Sarugaser has revised his rating downward from “Outperform 2” to “Market Perform 3” and dropped his target price from $3.00 to $2.50, citing a longer lead-up to the company’s revenue ramp.

Avicanna has two majority-owned subsidiaries with licensed facilities in Santa Marta, Colombia, for the cultivation and processing of cannabis along with a research and development business out of Toronto working on plant-derived cannabinoid pharmaceuticals, therapeutics, cosmetics and extracts.

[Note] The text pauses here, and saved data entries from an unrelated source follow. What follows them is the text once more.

-- ==== Sys2Proof/Decode.lean ====
section
/-!
DEFINITION. Decoding and encoding of the 64-bit instruction words (05 R144-R158). A word is read by its
major opcode into the fields of its format and is then rejected by name when a field breaks R147 to R155;
the encoder packs the same fields back.
-/

namespace Sys2Proof

/-- Why a word is no instruction (R147, R155). -/
inductive DecodeError where
  | reservedMask
  | illegalField
  deriving DecidableEq, Repr

/-! ## The common header and the six layouts (R145, R146) -/

/-- Bits 63:56. -/
def opField (w : DWord) : BitVec 8 := w.extractLsb' 56 8

/-- The fields of a format-R word. -/
def unpackR (w : DWord) : RFmt :=
  ⟨w.extractLsb' 52 4, w.extractLsb' 49 3, w.extractLsb' 43 6, w.extractLsb' 37 6, w.extractLsb' 31 6, w.extractLsb' 25 6, w.extractLsb' 17 8, w.extractLsb' 14 3, w.extractLsb' 13 1, w.extractLsb' 9 4, w.extractLsb' 0 9⟩

/-- A format-R word from its opcode and fields. -/
def packR (op : BitVec 8) (f : RFmt) : DWord :=
  op ++ f.ms ++ f.fe ++ f.d ++ f.a ++ f.b ++ f.c ++ f.fn ++ f.rm ++ f.sat ++ f.ty ++ f.mod

/-- The fields of a format-I word. -/
def unpackI (w : DWord) : IFmt :=
  ⟨w.extractLsb' 52 4, w.extractLsb' 49 3, w.extractLsb' 43 6, w.extractLsb' 37 6, w.extractLsb' 13 24, w.extractLsb' 5 8, w.extractLsb' 0 5⟩

/-- A format-I word from its opcode and fields. -/
def packI (op : BitVec 8) (f : IFmt) : DWord :=
  op ++ f.ms ++ f.fe ++ f.d ++ f.a ++ f.imm ++ f.fn ++ f.mod

/-- The fields of a format-L word. -/
def unpackL (w : DWord) : LFmt :=
  ⟨w.extractLsb' 52 4, w.extractLsb' 49 3, w.extractLsb' 43 6, w.extractLsb' 37 6, w.extractLsb' 5 32, w.extractLsb' 0 5⟩

/-- A format-L word from its opcode and fields. -/
def packL (op : BitVec 8) (f : LFmt) : DWord :=
  op ++ f.ms ++ f.fe ++ f.d ++ f.a ++ f.imm ++ f.fn

/-- The fields of a format-B word. -/
def unpackB (w : DWord) : BFmt :=
  ⟨w.extractLsb' 52 4, w.extractLsb' 49 3, w.extractLsb' 43 6, w.extractLsb' 37 6, w.extractLsb' 5 32, w.extractLsb' 0 5⟩

/-- A format-B word from its opcode and fields. -/
def packB (op : BitVec 8) (f : BFmt) : DWord :=
  op ++ f.ms ++ f.fe ++ f.d ++ f.a ++ f.off ++ f.cnd

/-- The fields of a format-M word. -/
def unpackM (w : DWord) : MFmt :=
  ⟨w.extractLsb' 52 4, w.extractLsb' 49 3, w.extractLsb' 43 6, w.extractLsb' 37 6, w.extractLsb' 31 6, w.extractLsb' 28 3, w.extractLsb' 24 4, w.extractLsb' 21 3, w.extractLsb' 19 2, w.extractLsb' 16 3, w.extractLsb' 0 16⟩

/-- A format-M word from its opcode and fields. -/
def packM (op : BitVec 8) (f : MFmt) : DWord :=
  op ++ f.ms ++ f.fe ++ f.d ++ f.a ++ f.b ++ f.sp ++ f.st ++ f.sc ++ f.ord ++ f.sz ++ f.off

/-- The fields of a format-E word. -/
def unpackE (w : DWord) : EFmt :=
  ⟨w.extractLsb' 52 4, w.extractLsb' 49 3, w.extractLsb' 43 6, w.extractLsb' 37 6, w.extractLsb' 31 6, w.extractLsb' 25 6, w.extractLsb' 20 5, w.extractLsb' 15 5, w.extractLsb' 10 5, w.extractLsb' 0 10⟩

/-- A format-E word from its opcode and fields. -/
def packE (op : BitVec 8) (f : EFmt) : DWord :=
  op ++ f.ms ++ f.fe ++ f.d ++ f.a ++ f.b ++ f.c ++ f.w0 ++ f.w1 ++ f.w2 ++ f.efn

The company announced on Tuesday the close of a non-brokered private placement for $2.56 million at $0.80 per share with a group of strategic investors which included Tasly Pharmaceuticals, a US$3.1-billion market cap Chinese pharmaceutical, biologics and nutraceutical company.

“Coupled with our reduced expenditure and re-focused business model, the money raised gives us the runway to execute our business plan,” said Aras Azadian, CEO of Avicanna, in a press release. “We are excited to announce the strategic investment from Tasly, as we believe this investment from the global pharmaceutical company is validation of Avicanna's pharmaceutical approach and a strategic first step in developing a working relationship which we anticipate will involve their participation in our pharmaceutical pipeline.”

Commenting on the financing, Sarugaser said not only does it remove for the time being a financing overhang but with Tasly as a partner, it “may be the precursor to a larger co-development deal that is yet to come.”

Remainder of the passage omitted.